/-! ### Host ports: ownership, rings, intake -/
/-- The owner's OFFER is kept with its time; the other port's ACCEPT within 1 s passes ownership and raises bit 0 of both host-port pages;
an offer that is not accepted in time lapses. A TAKE succeeds with no owner, or when the owner's link has been down or its PERST# asserted
for 100 ms; any other TAKE by a port that does not own management only sets TAKE_REFUSED. (R318,  R341) -/
def Obligations.OwnershipPasses : Prop :=
  (∀ (port : Port) (s : State), Served s port (hpPage port + 0x24) →
    let passed := fun t : State => t.host.owner = some port ∧ t.host.offer = none ∧ bbit (regAt t 0x8010) 0 = true ∧ bbit (regAt t 0x9010) 0 = true
      ∧ (∀ q, hpAt t q = hpAt s q) ∧ (∀ a, a ≠ 0x8010 → a ≠ 0x9010 → regAt t a = regAt s a) ∧ Upd [.regs, .host] [] none s t
    (s.host.owner = some port → exec (.hostOwnOffer port) s = .next { s with host := { s.host with offer := some s.clk.wall } })
    ∧ (s.host.owner ≠ some port → exec (.hostOwnOffer port) s = .next s)
    ∧ (∀ at_, s.host.offer = some at_ → s.host.owner = some (portOther port) → s.clk.wall ≤ at_ + 1000000 * wallUs →
      ∃ t, exec (.hostOwnAccept port) s = .next t ∧ passed t)
    ∧ ((s.host.owner = none ∨ s.host.owner = some (portOther port) ∧ ∃ d, (hpAt s (portOther port)).downAt = some d ∧ d + 100000 * wallUs ≤ s.clk.wall) →
      ∃ t, exec (.hostOwnTake port) s = .next t ∧ passed t)
    ∧ (s.host.owner = some (portOther port) → (∀ d, (hpAt s (portOther port)).downAt = some d → s.clk.wall < d + 100000 * wallUs) →
      exec (.hostOwnTake port) s = .next (setBits 0x9024 (1 <<< 5) (setBits 0x8024 (1 <<< 5) s)))
    ∧ (s.host.owner = some port → exec (.hostOwnTake port) s = .next s))
  ∧ ∀ (s : State) (at_ : Nat), s.host.offer = some at_ →
    (at_ + 1000000 * wallUs ≤ s.clk.wall → exec .offerLapse s = .next { s with host := { s.host with offer := none } })
    ∧ (s.clk.wall < at_ + 1000000 * wallUs → exec .offerLapse s = .next s)

/-- A write of HOST_MAX is answered in AGREED with 1.0 where the host supports major 1 or more, else with 0; a change raises bit 1 of the
port's page, and the other port is as it was. That the one version this module supports is 1.0 is the model's choice
(notes/assumptions/26.md). A write of a port's LTR tolerance is kept, and in terrace T0 with nothing shutting down an LTR message with the
latency in force goes to each port that is up with LTR enabled; nothing else leaves. (R319,  R341,  R339) -/
def Obligations.PortSettingsAnswer : Prop :=
  (∀ (port : Port) (v : BitVec 16) (s : State), Served s port (hpPage port + 0x28) →
    ∃ t, exec (.hpHelloWrite port v) s = .next t
      ∧ hpAt t port = { hpAt s port with hostMax := v.toNat, agreed := if 0x0100 ≤ v.toNat then 0x0100 else 0 }
      ∧ hpAt t (portOther port) = hpAt s (portOther port)
      ∧ ((hpAt t port).agreed ≠ (hpAt s port).agreed → bbit (regAt t (hpPage port + 0x10)) 1 = true)
      ∧ (∀ a, a ≠ hpPage port + 0x10 → regAt t a = regAt s a) ∧ Upd [.regs, .host] [] none s t)
  ∧ (∀ (port : Port) (ns : Option Nat) (s : State), s.pwr.terrace = 0 → s.pwr.busy = false →
    ∃ t, exec (.ltrToleranceWrite port ns) s = .next t ∧ (hpAt t port).tol = ns ∧ (hpAt t (portOther port)).tol = (hpAt s (portOther port)).tol
      ∧ t.out = s.out ++ ([Port.a, Port.b].filter fun q => (hpAt s q).up && (hpAt t q).tol.isSome).map (fun q => Out.ltr q s.pwr.lat)
      ∧ Upd [.host, .out] [] none s t)

/-- A HEAD value that is a multiple of 16 in the span from the old HEAD to TAIL moves HEAD; any other leaves it and sets BAD_HEAD. An
enable starts an empty ring with its record sequence at 0 and keeps the records that wait; while AGREED is 0 it does nothing; a disable
keeps the ring's pointers. The other rings of the port are as they were. (R319,  R320) -/
def Obligations.RingPagesAnswerWrites : Prop :=
  ∀ (port : Port) (r : Nat) (v : W32) (s : State), r < 2048 →
    let x := ringAt s port r
    (v.toNat < 2 ^ 24 → ∃ t, exec (.ringHeadWrite port r v) s = .next t
      ∧ ringAt t port r = (if v.toNat % 16 = 0 ∧ v.toNat < x.size ∧ (v.toNat + x.size - x.head) % x.size ≤ x.used
          then { x with head := v.toNat } else { x with badHead := true })
      ∧ (∀ q, q ≠ r → ringAt t port q = ringAt s port q) ∧ Upd [.host] [] none s t)
    ∧ ((hpAt s port).agreed = 0 → v.getLsbD 0 = true → exec (.ringEnable port r v) s = .next s)
    ∧ (((hpAt s port).agreed ≠ 0 ∨ v.getLsbD 0 = false) → ∃ t, exec (.ringEnable port r v) s = .next t
      ∧ ringAt t port r = (if v.getLsbD 0 = true ∧ x.en = false
          then { x with en := true, vec := bfield v.toNat 1 11, head := 0, tail := 0, rseq := 0, stuck := false }
          else { x with en := v.getLsbD 0, vec := bfield v.toNat 1 11 })
      ∧ (∀ q, q ≠ r → ringAt t port q = ringAt s port q) ∧ Upd [.host] [] none s t)

/-- The first waiting record of an enabled ring, at most half the ring long, on a port that is up, goes to TAIL when it fits before the
end of the ring and in the free space; when it does not fit before the end, a pad record fills the end and the record goes to the ring's
base, once there is space for both; else it waits. TAIL, RSEQ and the queue of the ring follow, and the ring's vector goes out at the
first advance since a watershed. A record longer than half the ring sets the ring's too-big bit and waits. (R321,  R322,  R323) -/
def Obligations.RingRecordPlaced : Prop :=
  ∀ (port : Port) (r die : Nat) (b : List Byte) (rest : List (Nat × List Byte)) (s : State),
    let x := ringAt s port r
    let f := x.size - 16 - x.used
    let u := x.size - x.tail
    let msix := if x.moved then [] else [Out.msix port x.vec]
    r < 2048 → x.wait = (die, b) :: rest → x.en = true → x.stuck = false → (hpAt s port).up = true →
    (2 * b.length ≤ x.size → b.length ≤ u → b.length ≤ f →
      ∃ t, exec (.ringRecordWrite port r) s = .next t
        ∧ ringAt t port r = { x with wait := rest, tail := (x.tail + b.length) % x.size, rseq := x.rseq + 1, moved := true }
        ∧ t.out = s.out ++ [.hostWrite port (x.base + x.tail) (withRseq b x.rseq)] ++ msix
        ∧ (∀ q, q ≠ r → ringAt t port q = ringAt s port q) ∧ Upd [.host, .out] [] none s t)
    ∧ (2 * b.length ≤ x.size → u < b.length → u + b.length ≤ f →
      ∃ t, exec (.ringRecordWrite port r) s = .next t
        ∧ ringAt t port r = { x with wait := rest, tail := b.length, rseq := x.rseq + 2, moved := true }
        ∧ t.out = s.out ++ [.hostWrite port (x.base + x.tail) (padRec u x.rseq), .hostWrite port x.base (withRseq b (x.rseq + 1))] ++ msix
        ∧ (∀ q, q ≠ r → ringAt t port q = ringAt s port q) ∧ Upd [.host, .out] [] none s t)
    ∧ (2 * b.length ≤ x.size → (b.length ≤ u ∧ f < b.length ∨ u < b.length ∧ f < u + b.length) → exec (.ringRecordWrite port r) s = .next s)
    ∧ (x.size < 2 * b.length → exec (.ringRecordWrite port r) s = .next (hwSets (ringKey port r) 4 (updRing port r (fun y => { y with tooBig := true, stuck := true }) s)))

/-- While the intake takes words, the first word of a packet opens it and the words after it join it, up to the length its header names;
the fill rises by the read words they take. A header whose LEN is 0 or above 4,080, or whose reserved bits are not 0, makes the packet bad
and nothing of it is stored; a word that finds the bank full, or intake refused at the lag limit, is lost, the packet is bad and OVERRUN
is set. (R324,  R325,  R326,  R329) -/
def Obligations.IntakeStoresPacket : Prop :=
  ∀ (port : Port) (w : W64) (s : State),
    let h := hpAt s port
    let len := bfield w.toNat 0 13
    h.inEn = true → h.up = true → s.clk.run = true →
    (h.isOpen = false → (len = 0 ∨ 4080 < len ∨ bfield w.toNat 13 3 ≠ 0) →
      ∃ t, exec (.intakeWordWrite port w) s = .next t
        ∧ hpAt t port = { h with isOpen := true, bad := true, need := cdiv len 8, seen := 0, open_ := [] } ∧ Upd [.host] [] none s t)
    ∧ (h.isOpen = false → 1 ≤ len → len ≤ 4080 → bfield w.toNat 13 3 = 0 → h.refuse = false → h.fillWords < 65536 →
      ∃ t, exec (.intakeWordWrite port w) s = .next t
        ∧ hpAt t port = { h with isOpen := true, bad := false, need := cdiv len 8, seen := 0, open_ := [w], fillWords := h.fillWords + 1 }
        ∧ hpAt t (portOther port) = hpAt s (portOther port) ∧ Upd [.host, .regs, .trc] [] none s t)
    ∧ (h.isOpen = true → h.seen < h.need → h.bad = false → h.refuse = false →
        h.fillWords + (cdiv (8 * (h.open_.length + 1)) 64 - openWords h) ≤ 65536 →
      ∃ t, exec (.intakeWordWrite port w) s = .next t
        ∧ hpAt t port = { h with seen := h.seen + 1, open_ := h.open_ ++ [w],
                                 fillWords := h.fillWords + (cdiv (8 * (h.open_.length + 1)) 64 - openWords h) }
        ∧ hpAt t (portOther port) = hpAt s (portOther port) ∧ Upd [.host, .regs, .trc] [] none s t)
    ∧ (h.isOpen = true → h.seen < h.need → h.bad = false →
        (h.refuse = true ∨ 65536 < h.fillWords + (cdiv (8 * (h.open_.length + 1)) 64 - openWords h)) →
      ∃ t, exec (.intakeWordWrite port w) s = .next t
        ∧ hpAt t port = { h with seen := h.seen + 1, bad := true, ovrSlot := true } ∧ bbit (regAt t (intkPage port + 0x24)) 1 = true
        ∧ bbit (regAt t (intkPage port + 0x10)) 1 = true ∧ Upd [.host, .regs] [] none s t)

/-- At the trailer of a packet whose words have come, the packet joins the bank and INTK_PKTS counts it when its CRC agrees, ABORT is 0
and it is not bad; else its space returns, it vanishes and INTK_REWIND counts it; a failed CRC of a packet that is not bad sets CRC_BAD
and interrupt bit 2 of the page. (R326) -/
def Obligations.IntakeTrailerDecides : Prop :=
  ∀ (port : Port) (w : W64) (s : State),
    let h := hpAt s port
    let crcOk := decide (bfield w.toNat 0 32 = crc32c (packetBytes h))
    let gone := { h with isOpen := false, bad := false, fillWords := h.fillWords - openWords h, open_ := [], need := 0, seen := 0 }
    h.inEn = true → h.up = true → s.clk.run = true → h.isOpen = true → h.need ≤ h.seen →
    (h.bad = false → crcOk = true → w.getLsbD 32 = false →
      ∃ t, exec (.intakeTrailer port w) s = .next t
        ∧ hpAt t port = { h with bank := h.bank ++ [packetBytes h], isOpen := false, open_ := [], need := 0, seen := 0 }
        ∧ fieldAt t (intkPage port + 0x30) 0 32 = satAdd 32 (fieldAt s (intkPage port + 0x30) 0 32) 1
        ∧ Upd [.host, .regs, .trc] [] none s t)
    ∧ ((h.bad = true ∨ crcOk = false ∨ w.getLsbD 32 = true) →
      ∃ t, exec (.intakeTrailer port w) s = .next t ∧ hpAt t port = gone
        ∧ fieldAt t (intkPage port + 0x34) 0 32 = satAdd 32 (fieldAt s (intkPage port + 0x34) 0 32) 1
        ∧ (h.bad = false → crcOk = false → bbit (regAt t (intkPage port + 0x24)) 2 = true ∧ bbit (regAt t (intkPage port + 0x10)) 2 = true)
        ∧ Upd [.host, .regs] [] none s t)

/-- When a port's link goes down, its PERST# is asserted or INTK_CTL.ENABLE is written 0, the FIFO rewinds the open packet: it leaves, and
its space returns. It takes no further words, header, payload or trailer, while the link is down or the intake is disabled. Packets
already committed stay in their batch, and the other port is as it was. (R330) -/
def Obligations.IntakeStops : Prop :=
  (∀ (port : Port) (s : State),
    let h := hpAt s port
    let stops := fun (cmd : Instr) (P : State → Prop) => ∃ t, exec cmd s = .next t ∧ P t ∧ (hpAt t port).bank = h.bank ∧ (hpAt t port).isOpen = false
      ∧ (h.isOpen = false → (hpAt t port).fillWords = h.fillWords) ∧ (h.isOpen = true → (hpAt t port).fillWords = h.fillWords - openWords h ∧ (hpAt t port).open_ = [])
      ∧ (∀ w, exec (.intakeWordWrite port w) t = .next t ∧ exec (.intakeTrailer port w) t = .next t)
      ∧ hpAt t (portOther port) = hpAt s (portOther port) ∧ Upd [.host, .regs] [] none s t
    stops (.intakeStop port .linkDown) (fun t => (hpAt t port).up = false ∧ (hpAt t port).inEn = h.inEn)
    ∧ stops (.intakeStop port .perst) (fun t => (hpAt t port).up = false ∧ (hpAt t port).perst = true)
    ∧ stops (.intakeStop port .disable) (fun t => (hpAt t port).inEn = false)
    ∧ (Served s port (intkPage port + 0x20) → stops (.intakeEnable port false) (fun t => (hpAt t port).inEn = false)))
  ∧ ∀ (port : Port) (w : W64) (s : State), ((hpAt s port).up = false ∨ (hpAt s port).inEn = false) →
      exec (.intakeWordWrite port w) s = .next s ∧ exec (.intakeTrailer port w) s = .next s
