/-- Any fields but the cores are replaced. -/
theorem Upd.set {F : List SFld} {D : List CFld} {o : Option Nat} {a b : State}
    {x0 : List Instr} {x1 : SMap W32} {x2 : List Evt} {x4 : SMap Dale} {x5 : List HoldRt} {x6 : Clk} {x7 : Task} {x8 : Phase} {x9 : Hbm}
    {x10 : Cmt} {x11 : HostS} {x12 : Fab} {x13 : Sec} {x14 : Trc} {x15 : Pwr} {x16 : Ctl} {x17 : Nat} {x18 : List Out}
    (hpending : F.contains .pending = true ∨ x0 = b.pending) (hregs : F.contains .regs = true ∨ x1 = b.regs)
    (hevts : F.contains .evts = true ∨ x2 = b.evts) (hdales : F.contains .dales = true ∨ x4 = b.dales)
    (hholds : F.contains .holds = true ∨ x5 = b.holds) (hclk : F.contains .clk = true ∨ x6 = b.clk)
    (htask : F.contains .task = true ∨ x7 = b.task) (hphase : F.contains .phase = true ∨ x8 = b.phase)
    (hhbm : F.contains .hbm = true ∨ x9 = b.hbm) (hcmt : F.contains .cmt = true ∨ x10 = b.cmt)
    (hhost : F.contains .host = true ∨ x11 = b.host) (hfab : F.contains .fab = true ∨ x12 = b.fab)
    (hsec : F.contains .sec = true ∨ x13 = b.sec) (htrc : F.contains .trc = true ∨ x14 = b.trc)
    (hpwr : F.contains .pwr = true ∨ x15 = b.pwr) (hctl : F.contains .ctl = true ∨ x16 = b.ctl)
    (hfresh : F.contains .fresh = true ∨ x17 = b.fresh) (hout : F.contains .out = true ∨ x18 = b.out)
    (h : Upd F D o a b) : Upd F D o a (State.mk x0 x1 x2 b.cores x4 x5 x6 x7 x8 x9 x10 x11 x12 x13 x14 x15 x16 x17 x18) := by
  refine h.trans ⟨fun z => hpending.elim (fun y => by rw [y] at z; cases z) id, fun z => hregs.elim (fun y => by rw [y] at z; cases z) id,
   fun z => hevts.elim (fun y => by rw [y] at z; cases z) id, fun _ => rfl, fun z => hdales.elim (fun y => by rw [y] at z; cases z) id,
   fun z => hholds.elim (fun y => by rw [y] at z; cases z) id, fun z => hclk.elim (fun y => by rw [y] at z; cases z) id,
   fun z => htask.elim (fun y => by rw [y] at z; cases z) id, fun z => hphase.elim (fun y => by rw [y] at z; cases z) id,
   fun z => hhbm.elim (fun y => by rw [y] at z; cases z) id, fun z => hcmt.elim (fun y => by rw [y] at z; cases z) id,
   fun z => hhost.elim (fun y => by rw [y] at z; cases z) id, fun z => hfab.elim (fun y => by rw [y] at z; cases z) id,
   fun z => hsec.elim (fun y => by rw [y] at z; cases z) id, fun z => htrc.elim (fun y => by rw [y] at z; cases z) id,
   fun z => hpwr.elim (fun y => by rw [y] at z; cases z) id, fun z => hctl.elim (fun y => by rw [y] at z; cases z) id,
   fun z => hfresh.elim (fun y => by rw [y] at z; cases z) id, fun z => hout.elim (fun y => by rw [y] at z; cases z) id,
   fun q => CUpd.refl D _, fun _ _ _ _ => rfl⟩

theorem mget_map_upd {D : List CFld} {g : Nat × Core → Nat × Core} (hk : ∀ c, (g c).1 = c.1) (hg : ∀ c, CUpd D c.2 (g c).2) :
    ∀ (m : SMap Core) (q : Nat), CUpd D (mget {} m q) (mget {} (m.map g) q)
  | [], _ => CUpd.refl _ _
  | (k, v) :: t, q => by
    have h1 := hk (k, v)
    have h2 := hg (k, v)
    cases e : g (k, v) with
    | mk a b =>
      rw [e] at h1 h2
      subst h1
      simp only [List.map_cons, e, mget]
      split
      · exact h2
      · exact mget_map_upd hk hg t q

/-- Every core is changed alike, in some of its fields. -/
theorem Upd.setMap {F : List SFld} {D : List CFld} {a b : State}
    {x1 : SMap W32} {x2 : List Evt} {g : Nat × Core → Nat × Core} {x4 : SMap Dale} {x5 : List HoldRt} {x6 : Clk} {x7 : Task} {x8 : Phase} {x9 : Hbm}
    {x10 : Cmt} {x11 : HostS} {x12 : Fab} {x13 : Sec} {x14 : Trc} {x15 : Pwr} {x16 : Ctl} {x17 : Nat} {x18 : List Out}
    (hcores : F.contains .cores = true) (hk : ∀ c, (g c).1 = c.1) (hg : ∀ c, CUpd D c.2 (g c).2)
    (hregs : F.contains .regs = true ∨ x1 = b.regs) (hevts : F.contains .evts = true ∨ x2 = b.evts)
    (hdales : F.contains .dales = true ∨ x4 = b.dales) (hholds : F.contains .holds = true ∨ x5 = b.holds)
    (hclk : F.contains .clk = true ∨ x6 = b.clk) (htask : F.contains .task = true ∨ x7 = b.task)
    (hphase : F.contains .phase = true ∨ x8 = b.phase) (hhbm : F.contains .hbm = true ∨ x9 = b.hbm)
    (hcmt : F.contains .cmt = true ∨ x10 = b.cmt) (hhost : F.contains .host = true ∨ x11 = b.host)
    (hfab : F.contains .fab = true ∨ x12 = b.fab) (hsec : F.contains .sec = true ∨ x13 = b.sec)
    (htrc : F.contains .trc = true ∨ x14 = b.trc) (hpwr : F.contains .pwr = true ∨ x15 = b.pwr)
    (hctl : F.contains .ctl = true ∨ x16 = b.ctl) (hfresh : F.contains .fresh = true ∨ x17 = b.fresh)
    (hout : F.contains .out = true ∨ x18 = b.out)
    (h : Upd F D none a b) : Upd F D none a (State.mk b.pending x1 x2 (b.cores.map g) x4 x5 x6 x7 x8 x9 x10 x11 x12 x13 x14 x15 x16 x17 x18) := by
  refine h.trans ⟨fun _ => rfl, fun z => hregs.elim (fun y => by rw [y] at z; cases z) id, fun z => hevts.elim (fun y => by rw [y] at z; cases z) id,
   (fun z => by rw [hcores] at z; cases z), fun z => hdales.elim (fun y => by rw [y] at z; cases z) id,
   fun z => hholds.elim (fun y => by rw [y] at z; cases z) id, fun z => hclk.elim (fun y => by rw [y] at z; cases z) id,
   fun z => htask.elim (fun y => by rw [y] at z; cases z) id, fun z => hphase.elim (fun y => by rw [y] at z; cases z) id,
   fun z => hhbm.elim (fun y => by rw [y] at z; cases z) id, fun z => hcmt.elim (fun y => by rw [y] at z; cases z) id,
   fun z => hhost.elim (fun y => by rw [y] at z; cases z) id, fun z => hfab.elim (fun y => by rw [y] at z; cases z) id,
   fun z => hsec.elim (fun y => by rw [y] at z; cases z) id, fun z => htrc.elim (fun y => by rw [y] at z; cases z) id,
   fun z => hpwr.elim (fun y => by rw [y] at z; cases z) id, fun z => hctl.elim (fun y => by rw [y] at z; cases z) id,
   fun z => hfresh.elim (fun y => by rw [y] at z; cases z) id, fun z => hout.elim (fun y => by rw [y] at z; cases z) id,
   fun q => mget_map_upd hk hg _ q,
   fun _ _ e _ => by cases e⟩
::::::
> **What you are asked to do**: Once the line containing "Nat), s.host.offer = some at_ →" has been written out, please stop; every line before it, back to the first line of the records above, should be given exactly.

> **Answer for the task**:
/-! ### Host ports: ownership, rings, intake -/
/-- The owner's OFFER is kept with its time; the other port's ACCEPT within 1 s passes ownership and raises bit 0 of both host-port pages;
an offer that is not accepted in time lapses. A TAKE succeeds with no owner, or when the owner's link has been down or its PERST# asserted
for 100 ms; any other TAKE by a port that does not own management only sets TAKE_REFUSED. (R318,  R341) -/
def Obligations.OwnershipPasses : Prop :=
  (∀ (port : Port) (s : State), Served s port (hpPage port + 0x24) →
    let passed := fun t : State => t.host.owner = some port ∧ t.host.offer = none ∧ bbit (regAt t 0x8010) 0 = true ∧ bbit (regAt t 0x9010) 0 = true
      ∧ (∀ q, hpAt t q = hpAt s q) ∧ (∀ a, a ≠ 0x8010 → a ≠ 0x9010 → regAt t a = regAt s a) ∧ Upd [.regs, .host] [] none s t
    (s.host.owner = some port → exec (.hostOwnOffer port) s = .next { s with host := { s.host with offer := some s.clk.wall } })
    ∧ (s.host.owner ≠ some port → exec (.hostOwnOffer port) s = .next s)
    ∧ (∀ at_, s.host.offer = some at_ → s.host.owner = some (portOther port) → s.clk.wall ≤ at_ + 1000000 * wallUs →
      ∃ t, exec (.hostOwnAccept port) s = .next t ∧ passed t)
    ∧ ((s.host.owner = none ∨ s.host.owner = some (portOther port) ∧ ∃ d, (hpAt s (portOther port)).downAt = some d ∧ d + 100000 * wallUs ≤ s.clk.wall) →
      ∃ t, exec (.hostOwnTake port) s = .next t ∧ passed t)
    ∧ (s.host.owner = some (portOther port) → (∀ d, (hpAt s (portOther port)).downAt = some d → s.clk.wall < d + 100000 * wallUs) →
      exec (.hostOwnTake port) s = .next (setBits 0x9024 (1 <<< 5) (setBits 0x8024 (1 <<< 5) s)))
    ∧ (s.host.owner = some port → exec (.hostOwnTake port) s = .next s))
  ∧ ∀ (s : State) (at_ : Nat), s.host.offer = some at_ →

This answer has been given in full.